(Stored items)
-- ==== Sys2Proof/Proofs/PortBData.lean ====
section
/-! PROOF. Port B's data value cannot be observed (R18, R74): blotting it out commutes with every effect, up to that value itself,
and it has no part in whether an operation runs. -/

namespace Sys2Proof.Machine

/-- An `update` does not read Port B's data. -/
theorem updateBody_withoutPrb (t : Nat) (s : State) :
    withoutPrb (updateBody t (withoutPrb s)) = withoutPrb (updateBody t s) := by
  rw [updateBody_eq, updateBody_eq]
  rfl

/-- Nor does a control write. -/
theorem pokeControl_withoutPrb (T : Timer) (d : Byte) (s : State) :
    withoutPrb (pokeControl T d (withoutPrb s)) = withoutPrb (pokeControl T d s) := by
  cases T
  · rw [pokeControl_a, pokeControl_a]
    rfl
  · rw [pokeControl_b, pokeControl_b]
    rfl

/-- A key press goes by the table and the matrix alone. -/
theorem keyDownBody_withoutPrb (k : KeyCode) (s : State) :
    withoutPrb (keyDownBody k (withoutPrb s)) = withoutPrb (keyDownBody k s) := by
  change withoutPrb (keyDownOf (keyPosition s.params) s.params.restore k (withoutPrb s)) = _
  unfold keyDownBody keyDownOf
  split
  · rfl
  · cases keyPosition s.params k <;> rfl

/-- So does a release. -/
theorem keyUpBody_withoutPrb (k : KeyCode) (s : State) :
    withoutPrb (keyUpBody k (withoutPrb s)) = withoutPrb (keyUpBody k s) := by
  change withoutPrb (keyUpOf (keyPosition s.params) s.params.restore k (withoutPrb s)) = _
  unfold keyUpBody keyUpOf
  split
  · rfl
  · cases keyPosition s.params k <;> rfl

/-- The effect of an operation, but for Port B's data, does not depend on that data. -/
theorem effect_withoutPrb (i : Instr) (s : State) :
    withoutPrb (effect i (withoutPrb s)) = withoutPrb (effect i s) := by
  cases i with
  | pokeCra a d => exact pokeControl_withoutPrb .a d s
  | pokeCrb a d => exact pokeControl_withoutPrb .b d s
  | update t => exact updateBody_withoutPrb t s
  | keyDown k => exact keyDownBody_withoutPrb k s
  | keyUp k => exact keyUpBody_withoutPrb k s
  | _ => rfl

/-! ## States that differ in Port B's data alone -/

/-- Two such states have the same life, baseline and pending calls: everything that decides whether a call runs. -/
theorem same_of_withoutPrb_eq {s t : State} (h : withoutPrb s = withoutPrb t) :
    s.life = t.life ∧ s.lastTick = t.lastTick ∧ s.pending = t.pending := by
  have life := congrArg State.life h
  have baseline := congrArg State.lastTick h
  have pending := congrArg State.pending h
  exact ⟨life, baseline, pending⟩

/-- An operation answers alike in two such states. -/
theorem exec_of_withoutPrb_eq {s t : State} (h : withoutPrb s = withoutPrb t) (i : Instr) :
    (∀ u, exec i s = .next u → ∃ v, exec i t = .next v ∧ withoutPrb u = withoutPrb v) ∧
      (∀ r, exec i s = .refused r → exec i t = .refused r) := by
  obtain ⟨life, baseline, -⟩ := same_of_withoutPrb_eq h
  have duty : dutyMet i s ↔ dutyMet i t := by rw [dutyMet, dutyMet, life, baseline]
  by_cases hd : dutyMet i s
  · have start : withoutPrb (startOperation s) = withoutPrb (startOperation t) := congrArg startOperation h
    have same : withoutPrb (effect i (startOperation s)) = withoutPrb (effect i (startOperation t)) := by
      rw [← effect_withoutPrb, start, effect_withoutPrb]
    rw [exec_of_dutyMet hd, exec_of_dutyMet (duty.mp hd)]
    exact ⟨fun u hu => by cases hu; exact ⟨_, rfl, same⟩, fun r hr => by cases hr⟩
  · rw [exec_of_breach hd, exec_of_breach (mt duty.mpr hd), life]
    exact ⟨fun u hu => (by cases hu), fun r hr => hr⟩

/-- Settles O44: the same call is next in both states, and its operation answers alike. -/
theorem portBDataIsUnobservable : Obligations.PortBDataIsUnobservable := by
  intro s t h
  obtain ⟨-, -, pending⟩ := same_of_withoutPrb_eq h
  cases hp : s.pending with
  | nil =>
    rw [step_of_nothing_pending hp, step_of_nothing_pending (pending ▸ hp)]
    exact ⟨fun u hu => by cases hu; exact ⟨t, rfl, h⟩, fun r hr => by cases hr⟩
  | cons c rest =>
    have called : withoutPrb (setPending rest s) = withoutPrb (setPending rest t) := congrArg (setPending rest) h
    rw [step_of_call hp, step_of_call (pending ▸ hp)]
    cases admits c with
    | true => exact exec_of_withoutPrb_eq called (decode c.request)
    | false => exact ⟨fun u hu => (by cases hu), fun r hr => hr⟩

end Sys2Proof.Machine
end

Exercise details:
Repeat the data word for word, starting at its first line and stopping after the line that contains "withoutPrb (effect i (withoutPrb".

Answer box:
-- ==== Sys2Proof/Proofs/PortBData.lean ====
section
/-! PROOF. Port B's data value cannot be observed (R18, R74): blotting it out commutes with every effect, up to that value itself,
and it has no part in whether an operation runs. -/

namespace Sys2Proof.Machine

/-- An `update` does not read Port B's data. -/
theorem updateBody_withoutPrb (t : Nat) (s : State) :
    withoutPrb (updateBody t (withoutPrb s)) = withoutPrb (updateBody t s) := by
  rw [updateBody_eq, updateBody_eq]
  rfl

/-- Nor does a control write. -/
theorem pokeControl_withoutPrb (T : Timer) (d : Byte) (s : State) :
    withoutPrb (pokeControl T d (withoutPrb s)) = withoutPrb (pokeControl T d s) := by
  cases T
  · rw [pokeControl_a, pokeControl_a]
    rfl
  · rw [pokeControl_b, pokeControl_b]
    rfl

/-- A key press goes by the table and the matrix alone. -/
theorem keyDownBody_withoutPrb (k : KeyCode) (s : State) :
    withoutPrb (keyDownBody k (withoutPrb s)) = withoutPrb (keyDownBody k s) := by
  change withoutPrb (keyDownOf (keyPosition s.params) s.params.restore k (withoutPrb s)) = _
  unfold keyDownBody keyDownOf
  split
  · rfl
  · cases keyPosition s.params k <;> rfl

/-- So does a release. -/
theorem keyUpBody_withoutPrb (k : KeyCode) (s : State) :
    withoutPrb (keyUpBody k (withoutPrb s)) = withoutPrb (keyUpBody k s) := by
  change withoutPrb (keyUpOf (keyPosition s.params) s.params.restore k (withoutPrb s)) = _
  unfold keyUpBody keyUpOf
  split
  · rfl
  · cases keyPosition s.params k <;> rfl

/-- The effect of an operation, but for Port B's data, does not depend on that data. -/
theorem effect_withoutPrb (i : Instr) (s : State) :
    withoutPrb (effect i (withoutPrb s)) = withoutPrb (effect i s) := by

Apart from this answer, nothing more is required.